Yani kendisi ile barışık olmayan birisi özgüven eksikliğini gidermek için boy kısalığı veya başka nedenlerle güçlü gözükme ihtiyacı içindedir. Bu içsel neden siyasal bir ihtiyaçla örtüşebilir. Bu gibi sebeplerle kompleks sahibi kişiler rasyonel olmayan davranışlarda bulunurlar.
Napolyon sırf kendi tatmin duygusu için büyük savaşlara girmiş, şartlar lehinde olduğunda kazanmış, aleyhinde olduğunda da herşeyini kaybetmişti.
Bu kompleksi taşıyan insanlar ‘başarısızlıktan korktukları için’ büyük oynarlar. Karşı taraf korkarsa kazanırlar.
İkincisi; Napolyon’un başucu kitabı Makyavelli’nin ‘Hükümdar’ kitabı idi. Makyavelli bilindiği gibi kirli siyasetin kitabını yazmıştı. Sarkozy’e baktığımızda püriten ahlakın dürüstlüğünü göremiyoruz. Tam tersi Napolyon ahlakının “Kifayetsiz muhteris” liğini ve amaç için normalize edilen iki yüzlülüğünü görmek mümkün.
Türk Başbakanı Sayın Erdoğan’ın planlı Libya ziyaretinden önce Sayın Sarkozy’nin plansız Libya’yı ziyaretinin rol kapma davranışı olduğu dikkati çekmişti. Bu kişilerin pervasız risklere girebilme kapasitelerini her zaman göz önüne almak gerekir.
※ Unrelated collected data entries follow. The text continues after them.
-- ==== Sys2Proof/Syntax.lean ====
section
/-! DEFINITION. The values the operations exchange (R20, R12, R50) and the instructions: one constructor for
each row of spec/opcode_table.json, seven operations (R5) and five frames (R57 to R61). -/

namespace Sys2Proof

/-- A FrameHeader (R20). `type` is the raw 8-bit wire value (R15, D6). -/
structure FrameHeader where
  version : Byte
  type : Byte
  messageId : Word
  sequence : Word
  payloadLength : Word
  deriving DecidableEq, Repr

/-- A Frame: header and payload, by value (R20). -/
structure Frame where
  header : FrameHeader
  payload : List Byte
  deriving DecidableEq, Repr

/-- Eight header bytes in wire order: the header buffer `hbuf[0..7]` (R12) and the `h[0..7]` of R51. -/
structure HeaderBytes where
  b0 : Byte
  b1 : Byte
  b2 : Byte
  b3 : Byte
  b4 : Byte
  b5 : Byte
  b6 : Byte
  b7 : Byte
  deriving DecidableEq, Repr

/-- The five named frame types (R56 to R61). -/
inductive FrameType where
  | alive
  | command
  | response
  | telemetry
  | event
  deriving DecidableEq, Repr

/-- What a wire frame of a named type carries besides its SOF pair and its type byte (R50): every field as
received, the CRC among them, right or wrong. -/
structure FrameBody where
  version : Byte
  messageId : Word
  sequence : Word
  payloadLength : Word
  payload : List Byte
  crc : Word
  deriving DecidableEq, Repr

/-- The instructions: the `OP` rows of the table (R67), then its `FRAME` rows (R57 to R61, R71). -/
inductive Instr where
  /-- CRC.INIT (R82). -/
  | crcInit
  /-- CRC.BYTE d (R83). -/
  | crcByte (d : Byte)
  /-- CRC.COMPUTE bs (R84). -/
  | crcCompute (bs : List Byte)
  /-- DEC.RESET (R90). -/
  | decReset
  /-- DEC.BYTE d (R91). -/
  | decByte (d : Byte)
  /-- DEC.FEED bs (R100). -/
  | decFeed (bs : List Byte)
  /-- ENC.ENCODE f (R120). -/
  | encEncode (f : Frame)
  /-- A wire frame of type Alive reaching the decoder (R57). -/
  | frameAlive (b : FrameBody)
  /-- A wire frame of type Command reaching the decoder (R58). -/
  | frameCommand (b : FrameBody)
  /-- A wire frame of type Response reaching the decoder (R59). -/
  | frameResponse (b : FrameBody)
  /-- A wire frame of type Telemetry reaching the decoder (R60). -/
  | frameTelemetry (b : FrameBody)
  /-- A wire frame of type Event reaching the decoder (R61). -/
  | frameEvent (b : FrameBody)
  deriving DecidableEq, Repr

/-- The frame instruction of a type. -/
def Instr.frame : FrameType → FrameBody → Instr
  | .alive, b => .frameAlive b
  | .command, b => .frameCommand b
  | .response, b => .frameResponse b
  | .telemetry, b => .frameTelemetry b
  | .event, b => .frameEvent b

/-- An instruction's mnemonic in spec/opcode_table.json. -/
def Instr.mnemonic : Instr → String
  | .crcInit => "CRC.INIT"
  | .crcByte _ => "CRC.BYTE"
  | .crcCompute _ => "CRC.COMPUTE"
  | .decReset => "DEC.RESET"
  | .decByte _ => "DEC.BYTE"
  | .decFeed _ => "DEC.FEED"
  | .encEncode _ => "ENC.ENCODE"
  | .frameAlive _ => "FRAME.ALIVE"
  | .frameCommand _ => "FRAME.COMMAND"
  | .frameResponse _ => "FRAME.RESPONSE"
  | .frameTelemetry _ => "FRAME.TELEMETRY"
  | .frameEvent _ => "FRAME.EVENT"

end Sys2Proof
end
Üçüncüsü; Dünya konjonktürü Sarkozy’nin lehinde değil. Taraf Gazetesi’nin Ermeni kökenli yazarı Markar Esayan bu yasa teklifinin Yahudi soykırımının Nürnberg Mahkemeleri gibi yasal bir temele dayanmadığı için Fransa Anayasa Mahkemesi tarafından bozulmasının kuvvetle muhtemel olduğunu söylüyor.
Zamanın ruhu daha çok özgürlük ve şeffaflık yönünde gelişirken ifade özgürlüğünü kısıtlayan bu yasanın uzun vadeli olmayacağı kesin denilebilir.
Dördüncüsü; fırsatçı bir şekilde Ermeni halkının acılarından faydalanmaktadır. 1915’li yıllarda Rusya, Fransa ve İngiltere Osmanlı Ermenilerini kışkırttı ‘duygu sömürüsü’ ile özgürlük vaadleri verdi, sonra da onları yalnız bıraktı. Aynı şekilde tarih tekerrür edecek mi göreceğiz.
Siyasi liderler karakterlerinin gereğini yapacaklar. Türkiye bu krizi nasıl fırsata dönüştürebileceğini iyi bilirse siyasi başarı hanesine yazılır. Arkasına, konu gereği eski Osmanlı ve İslam coğrafyasını alabilirse Türkiye tezini anlatmak için yeni bir fırsat yakalar.
Önce kendi insanımızı ve dostlarımızı ikna etmeliyiz.
Tehcir esnasındaki Ermeni ölümleri kusurlarının “sistematik olmadığını” biliyorsak neden uluslararası yargıdan korkuyoruz ki?